The third round was paid out by direct deposit or paper check, which began on Wednesday, September 15th. Eligible parents received $ 300 per child. children aged six or younger and $ 250 per. children aged 6 to 17 years.

The child tax deduction is distributed monthly for the rest of the year. The remaining payments are scheduled for Oct. 15, Nov. 15 and Dec. 15, according to the IRS.

RELATED: $ 3,000 child tax deduction: Here’s what parents need to know

Parents can check the IRS ‘Child Tax Credit Update Portal to see the status of their payment.

The monthly payments cover half of the total tax deduction described in the current plan. The other half will be used as a credit on the families’ tax return for 2022, with any remaining money after tax distributed as a second payment. Families can also opt out of monthly payments and receive a larger lump sum during the tax season.

Eligible parents can receive up to $ 3,000 per parent. children aged 6 to 17 years and 3,600 USD per. children under 6 years.

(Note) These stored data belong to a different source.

/-- A correction: counters, the window of its memory (R390), the last 64 corrections (R410) and the pending write-back (R389). -/
def noteCorrection (r : Requester) (k bit syndrome : Nat) (s : State) : State :=
  let (mem, inst) := keyMem k
  let old := ((s.memCtl.history.find? (·.1 == memId k)).map (·.2)).getD []
  let onChip := mem != memLpddr
  let hard := onChip && old.any fun c => c.key == k && c.bit == bit
  let entry : Correction := ⟨k, bit, hard⟩
  let hist := if onChip then (memId k, (entry :: old).take 64) :: s.memCtl.history.filter (·.1 != memId k) else s.memCtl.history
  let present (w : CorrWindow) : Bool := w.memory == mem && w.inst == inst && w.gcnt.toNat / 1000000 == s.now / 1000000
  let prev := s.memCtl.windows.find? present
  let win : CorrWindow :=
    { memory := mem, inst := inst, count := satAdd 65535 ((prev.map (·.count)).getD 0) 1, addr := keyAddr k,
      syndrome := BitVec.ofNat 32 syndrome, requester := r.num, gcnt := s.gcnt, rowCol := s.rowCol k,
      hard := hard || (prev.map (·.hard)).getD false, job := r.job, service := r.service }
  let wb := if s.memCtl.writeBacks.any (·.key == k) then s.memCtl.writeBacks
    else s.memCtl.writeBacks ++ [⟨k, s.now, false⟩]
  { s with
    memCtl.corrected := satAdd (2 ^ 64 - 1) s.memCtl.corrected 1
    memCtl.history := hist
    memCtl.windows := s.memCtl.windows.filter (!present ·) ++ [win]
    memCtl.writeBacks := wb
    memCtl.hard := if hard then satAdd 65535 s.memCtl.hard 1 else s.memCtl.hard
    memCtl.candidates := if hard then s.memCtl.candidates ++ [entry] else s.memCtl.candidates }

/-- An uncorrectable read (R392). -/
def noteUncorrectable (r : Requester) (k syndrome : Nat) (s : State) : State :=
  let info := r.num ||| at_ (keyMem k).1 8 4 ||| at_ (b2n (s.rowCol k)) 12 1 ||| at_ syndrome 16 16
  let s := { s with
    memCtl.uncorr := satAdd 65535 s.memCtl.uncorr 1
    memCtl.lastUncorr := keyAddr k
    memCtl.lastUncorrInfo := BitVec.ofNat 32 info }
  raiseAlarm 0x0A01 (if r.names then k % 65536 else r.detail) (if r.names then k / 65536 else 0) s

/-- A word as the fabric delivers it: its data, and the poison mark. -/
structure Got where
  data : Word
  bad : Bool
  deriving DecidableEq, Repr

/-- The stored word of a key.  Undefined contents take a fresh free value, which then stands (assumption log 5). -/
def fetchStored (k : Nat) (s : State) : State × Stored :=
  match s.mem.get k with
  | some st => (s, st)
  | none =>
    let st : Stored := ⟨Config.freeData s.freeCount, Config.freeCheck s.freeCount⟩
    ({ s with mem := s.mem.put k (some st), freeCount := s.freeCount + 1 }, st)

/-- Read and decode a word, without its merge-buffer entry (R389 to R392). -/
def readPlain (r : Requester) (k : Nat) (s : State) : State × Got :=
  let (s, st) := fetchStored k s
  match decodeStored (s.rowCol k) st with
  | .clean d => (s, ⟨d, false⟩)
  | .corrected d bit syn => (noteCorrection r k bit syn s, ⟨d, false⟩)
  | .poison => ({ s with memCtl.poisonReads := satAdd 65535 s.memCtl.poisonReads 1 }, ⟨0, true⟩)
  | .uncorrectable syn => (noteUncorrectable r k syn s, ⟨0, true⟩)

/-! ## Writes (R391, R404, R405, R408) -/

/-- Store contents as they are; a pending write-back of the word is void (R389).  A write over the slot header of a slot buffer,
its first 32 words, leaves no loaded structure there (R249). -/
def storeWord (k : Nat) (st : Stored) (s : State) : State :=
  { s with
    mem := s.mem.put k (some st)
    se.slots := s.se.slots.filter fun x => !(x.at_ ≤ k && k < x.at_ + 32)
    memCtl.writeBacks := s.memCtl.writeBacks.filter (·.key != k) }

/-- The armed flip takes a whole-word write to this word (R408). -/
def flipTakes (f : Flip) (k : Nat) : Bool :=
  (keyMem k).1 == f.memory && (keyMem k).2 == f.inst &&
    (match f.addr with | some a => a == k | none => true)

/-- Store the contents of a whole-word write: the merge-buffer entry of the word is discarded (R405), and an armed flip that takes
the word is applied and disarmed (R408). -/
def storeWhole (k : Nat) (st : Stored) (s : State) : State :=
  let s := { s with memCtl.merge := s.memCtl.merge.filter (·.word != k) }
  match s.memCtl.flip with
  | some f =>
    if flipTakes f k then
      storeWord k ⟨st.data ^^^ f.dataMask, st.check ^^^ f.checkMask⟩ { s with memCtl.flip := none, memCtl.flipFired := true }
    else storeWord k st s
  | none => storeWord k st s

/-- A whole-word write of data, encoded under the code of its region. -/
def writeWord (k : Nat) (d : Word) (s : State) : State := storeWhole k (encodeWord (s.rowCol k) d) s

/-- A whole-word write of a word with the poison mark (R391, R399). -/
def writePoison (k : Nat) (s : State) : State := storeWhole k (poisonStored (s.rowCol k)) s

/-- Write a word or the poison mark. -/
def writeGot (k : Nat) (g : Got) (s : State) : State := if g.bad then writePoison k s else writeWord k g.data s

/-- Successive whole-word writes. -/
def writeWords (k : Nat) : List Word → State → State
  | [], s => s
  | w :: t, s => writeWords (k + 1) t (writeWord k w s)

/-- Whole-word writes of `n` words that the device keeps for itself: what they hold is free (assumption log 5). -/
def writePrivate (k : Nat) : Nat → State → State
  | 0, s => s
  | n + 1, s => writePrivate (k + 1) n (writeWord k (Config.freeData s.freeCount) { s with freeCount := s.freeCount + 1 })

/-- Poison `n` successive words. -/
def poisonWords (k : Nat) : Nat → State → State
  | 0, s => s
  | n + 1, s => poisonWords (k + 1) n (writePoison k s)

/-- Successive words that may each carry the poison mark. -/
def writeGots (k : Nat) : List Got → State → State
  | [], s => s
  | g :: t, s => writeGots (k + 1) t (writeGot k g s)

/-- The bytes of a merge entry laid over a word. -/
def mergeBytes (d : Word) (bs : List (Option Byte)) : Word :=
  word (ofBytes (((wordBytes d).zip bs).map fun (old, b) => b.getD old))

/-- Flush one merge-buffer entry: read, merge, write whole; drop it where the read fails (R405). -/
def flushEntry (e : MergeEntry) (s : State) : State :=
  let (s, g) := readPlain { num := 0 } e.word s
  let s := { s with memCtl.merge := s.memCtl.merge.filter (·.word != e.word) }
  if g.bad then
    violate 0 (32 * e.word) false true true { s with memCtl.mergeDropped := satAdd 65535 s.memCtl.mergeDropped 1 }
  else
    writeWord e.word (mergeBytes g.data e.bytes) { s with memCtl.mergeWritten := satAdd 65535 s.memCtl.mergeWritten 1 }

/-- Flush the entry of a word, if it has one. -/
def flushWord (k : Nat) (s : State) : State :=
  match s.memCtl.merge.find? (·.word == k) with
  | some e => flushEntry e s
  | none => s

/-- Flush every entry, oldest first. -/
def flushAll (s : State) : State := s.memCtl.merge.foldl (fun s e => flushEntry e s) s

/-- A narrow write in Maintenance mode (R405). -/
def mergeWrite (k : Nat) (bs : List (Option Byte)) (s : State) : State :=
  let put (e : MergeEntry) (s : State) : State :=
    if e.bytes.all (·.isSome) then
      writeWord k (mergeBytes 0 e.bytes) { s with memCtl.mergeWritten := satAdd 65535 s.memCtl.mergeWritten 1 }
    else
      let others := s.memCtl.merge
      if others.any (·.word == k) then { s with memCtl.merge := others.map fun x => if x.word == k then e else x }
      else { s with memCtl.merge := others ++ [e] }
  match s.memCtl.merge.find? (·.word == k) with
  | some e => put ⟨k, (e.bytes.zip bs).map fun (old, b) => if b.isSome then b else old⟩ s
  | none =>
    let s : State := if s.memCtl.merge.length ≥ 64 then (match s.memCtl.merge with | e :: _ => flushEntry e s | [] => s) else s
    put ⟨k, bs⟩ s

/-! ## Reads -/

/-- Read a word: its merge-buffer entry is flushed first (R405). -/
def readWord (r : Requester) (k : Nat) (s : State) : State × Got := readPlain r k (flushWord k s)

/-- Read `n` successive words. -/
def readWords (r : Requester) (k : Nat) : Nat → State → State × List Got
  | 0, s => (s, [])
  | n + 1, s =>
    let (s, g) := readWord r k s
    let (s, gs) := readWords r (k + 1) n s
    (s, g :: gs)

/-- Read words at the keys listed. -/
def readKeys (r : Requester) : List Nat → State → State × List Got
  | [], s => (s, [])
  | k :: t, s =>
    let (s, g) := readWord r k s
    let (s, gs) := readKeys r t s
    (s, g :: gs)

/-- The data that a read of a word would give, without the read: its merge-buffer entry laid over it; none with the poison mark, for an
uncorrectable word and for undefined contents. -/
def State.peek (s : State) (k : Nat) : Option Word :=
  let d := match s.mem.get k with
    | none => none
    | some st => match decodeStored (s.rowCol k) st with
      | .clean d | .corrected d _ _ => some d
      | .poison | .uncorrectable _ => none
  d.map fun d => match s.memCtl.merge.find? (·.word == k) with
    | some e => mergeBytes d e.bytes
    | none => d

/-- The word carries the poison mark. -/
def State.poisonedAt (s : State) (k : Nat) : Bool :=
  match s.mem.get k with
  | none => false
  | some st => match decodeStored (s.rowCol k) st with
    | .poison => true
    | .clean _ | .corrected _ _ _ | .uncorrectable _ => false

/-- The data of words read. -/
def gotData (gs : List Got) : List Word := gs.map (·.data)

/-- Some word read carries the poison mark. -/
def anyBad (gs : List Got) : Bool := gs.any (·.bad)

/-- An atomic of R394 on a BSP word: operation 0 ADD32, 1 ADD64, 2 SWAP32, 3 SWAP64.  Gives the old lane, or none with poison. -/
def atomic (r : Requester) (k op lane operand : Nat) (s : State) : State × Option Nat :=
  let (s, g) := readWord r k s
  let width := if op % 2 == 0 then 32 else 64
  if g.bad then (s, none) else
  let old := bits g.data.toNat (width * lane) width
  let new := if op < 2 then (old + operand) % 2 ^ width else operand % 2 ^ width
  let d := g.data.toNat - (old <<< (width * lane)) + (new <<< (width * lane))
  (writeWord k (word d) s, some old)

/-- The contents of `n` words become undefined to everyone but their engine: private contents, or an area that moved (R204, R382). -/
def forgetWords (k n : Nat) (s : State) : State :=
  { s with mem := s.mem.forget k n, se.slots := s.se.slots.filter fun x => !(x.at_ < k + n && k < x.at_ + 32) }

/-- The contents of LPDDR5 from a key on become undefined (R382). -/
def forgetLpddr (k : Nat) (s : State) : State :=
  { s with mem := s.mem.filter fun c => decide (c.1 < k) || decide (innerBase ≤ c.1) }

end Sys2Proof.Machine
end

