-- ==== Sys2Proof/Machine/Keccak.lean ====
section
/-!
DEFINITION. SHAKE128 and SHAKE256 as FIPS 202 defines them (R137, R138), and the chunked section digest of R138.
-/

namespace Sys2Proof.Machine

open Sys2Proof

/-- Rotation to the left of a 64-bit lane. -/
def rotl64 (x n : Nat) : Nat := m64 (x <<< n) ||| (x >>> (64 - n))

/-- The walk of step rho over the 24 lanes beside lane 0: the step number t, the lane (x, y) it meets, and the lanes met so far, each with
its offset, the triangular number of t + 1 modulo the lane's width (FIPS 202 section 3.2.2). -/
def rhoWalk : Nat → Nat → Nat × Nat → List (Nat × Nat)
  | 0, _, _ => []
  | left + 1, t, (x, y) => (x + 5 * y, (t + 1) * (t + 2) / 2 % 64) :: rhoWalk left (t + 1) (y, (2 * x + 3 * y) % 5)

/-- The rotation of lane x + 5y in step rho; lane 0 stands. -/
def rhoOffset (lane : Nat) : Nat := (((rhoWalk 24 0 (1, 0)).find? (·.1 == lane)).map (·.2)).getD 0

/-- The feedback register of step iota, eight bits of which bit 0 is given out, shifted once (FIPS 202 section 3.2.5). -/
def iotaShift (r : Nat) : Nat := if r < 128 then 2 * r else (2 * r) ^^^ 0x171

/-- The bits that the register gives out, one for each state in turn. -/
def iotaBits : Nat → Nat → List Nat
  | 0, _ => []
  | n + 1, r => r % 2 :: iotaBits n (iotaShift r)

/-- A round constant: the j-th of its seven bits stands at bit 2^j - 1 of lane 0. -/
def iotaConstant (given : List Nat) : Nat :=
  ((List.range 7).zip given).foldl (fun acc (j, bit) => acc + bit * 2 ^ (2 ^ j - 1)) 0

/-- The constants of the rounds, seven bits each from the bits given out. -/
def iotaConstants : Nat → List Nat → List Nat
  | 0, _ => []
  | n + 1, given => iotaConstant (given.take 7) :: iotaConstants n (given.drop 7)

/-! A state is a number of 1,600 bits: lane (x, y) stands at bit 64 (x + 5 y), so that byte i of the sponge is bits 8 i to 8 i + 7, and a plane of five
lanes takes 320 bits. -/

/-- Lane (x, y) of a state, both coordinates modulo 5. -/
def laneAt (a x y : Nat) : Nat := bits a (64 * (x % 5 + 5 * (y % 5))) 64

/-- A state from its lanes by coordinates. -/
def lanesBy (f : Nat → Nat → Nat) : Nat := (List.range 25).foldl (fun acc i => acc + f (i % 5) (i / 5) <<< (64 * i)) 0

/-- Step theta: every lane takes the parities of two neighbour columns. -/
def stepTheta (a : Nat) : Nat :=
  let parity := (List.range 5).foldl (fun p y => p ^^^ bits a (320 * y) 320) 0
  let plane := (List.range 5).foldl (fun p x => p + (laneAt parity (x + 4) 0 ^^^ rotl64 (laneAt parity (x + 1) 0) 1) <<< (64 * x)) 0
  (List.range 5).foldl (fun p y => p + (bits a (320 * y) 320 ^^^ plane) <<< (320 * y)) 0

/-- Steps rho and pi: the lane at (x, y) comes, rotated, from (x + 3y, x). -/
def stepRhoPi (a : Nat) : Nat :=
  lanesBy fun x y => rotl64 (laneAt a (x + 3 * y) x) (rhoOffset ((x + 3 * y) % 5 + 5 * x))

/-- Step chi: a lane changes where its right neighbour is clear and the one beyond it is set. -/
def stepChi (a : Nat) : Nat :=
  lanesBy fun x y => laneAt a x y ^^^ (laneAt a (x + 2) y - (laneAt a (x + 1) y &&& laneAt a (x + 2) y))

/-- One round of Keccak-f[1600], with the constant of step iota. -/
def keccakRound (a rc : Nat) : Nat := stepChi (stepRhoPi (stepTheta a)) ^^^ rc

/-- Keccak-f[1600]. -/
def keccakF (a : Nat) : Nat := (iotaConstants 24 (iotaBits 168 1)).foldl keccakRound a

/-- Absorb one block of bytes. -/
def keccakAbsorb (a : Nat) (block : List Byte) : Nat := keccakF (a ^^^ ofBytes block)

/-- Absorb a message in blocks of `rate` bytes with the padding of SHAKE; the second argument bounds the number of blocks. -/
def shakeAbsorb (rate : Nat) : Nat → Nat → List Byte → Nat
  | 0, a, _ => a
  | n + 1, a, m =>
    if m.length < rate then
      let tail := m ++ [0x1F] ++ List.replicate (rate - 1 - m.length) 0
      keccakAbsorb a (tail.take (rate - 1) ++ [nth tail (rate - 1) 0 ||| 0x80])
    else shakeAbsorb rate n (keccakAbsorb a (m.take rate)) (m.drop rate)

/-- Blocks of output from a state that has absorbed its message. -/
def shakeSqueeze (rate : Nat) : Nat → Nat → List Byte
  | 0, _ => []
  | n + 1, a => toBytes a rate ++ shakeSqueeze rate n (keccakF a)

/-- The first `size` bytes of SHAKE with a rate, of a message. -/
def shake (rate size : Nat) (m : List Byte) : List Byte :=
  (shakeSqueeze rate (ceilDiv size rate) (shakeAbsorb rate (m.length / rate + 1) 0 m)).take size

/-- SHAKE128 and SHAKE256, `size` bytes. -/
def shake128 (size : Nat) (m : List Byte) : List Byte := shake 168 size m
def shake256 (size : Nat) (m : List Byte) : List Byte := shake 136 size m

/-- The 64-byte digest of R137 and R138. -/
def shake64 (m : List Byte) : List Byte := shake256 64 m

/-- The digests of the chunks of a section, one after the other; the first argument bounds their number (R138). -/
def chunkDigests : Nat → List Word → List Byte
  | 0, _ => []
  | n + 1, ws => if ws.isEmpty then [] else shake64 (wordsBytes (ws.take 2097152)) ++ chunkDigests n (ws.drop 2097152)

/-- D[s] of R138. -/
def sectionDigest (ws : List Word) : List Byte := shake64 (chunkDigests (ws.length / 2097152 + 1) ws)

end Sys2Proof.Machine
end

The amount gradually decreases for more earning parents, starting at $ 75,000 for individuals and $ 150,000 for married couples.

And as the economy is always changing, to avoid having to pay more on their next tax return, parents can stop the deferred payments by opting out of the online portal three days before the first Thursday of the next month, according to the IRS.

RELATED: This is how you know if you should opt out of your child tax deduction

If families earn too much to qualify for the sweet tax deductions, they can still receive the $ 2,000 credit for their children if their income level is below $ 200,000 for individuals and $ 400,000 for married couples.

However, because the enhanced credit is based on tax returns from 2019 and 2020, families earning more money in 2021 should be aware that if they are overpaid by the IRS, they will have to return that money next April of the tax season.

FOX Business contributed to this report.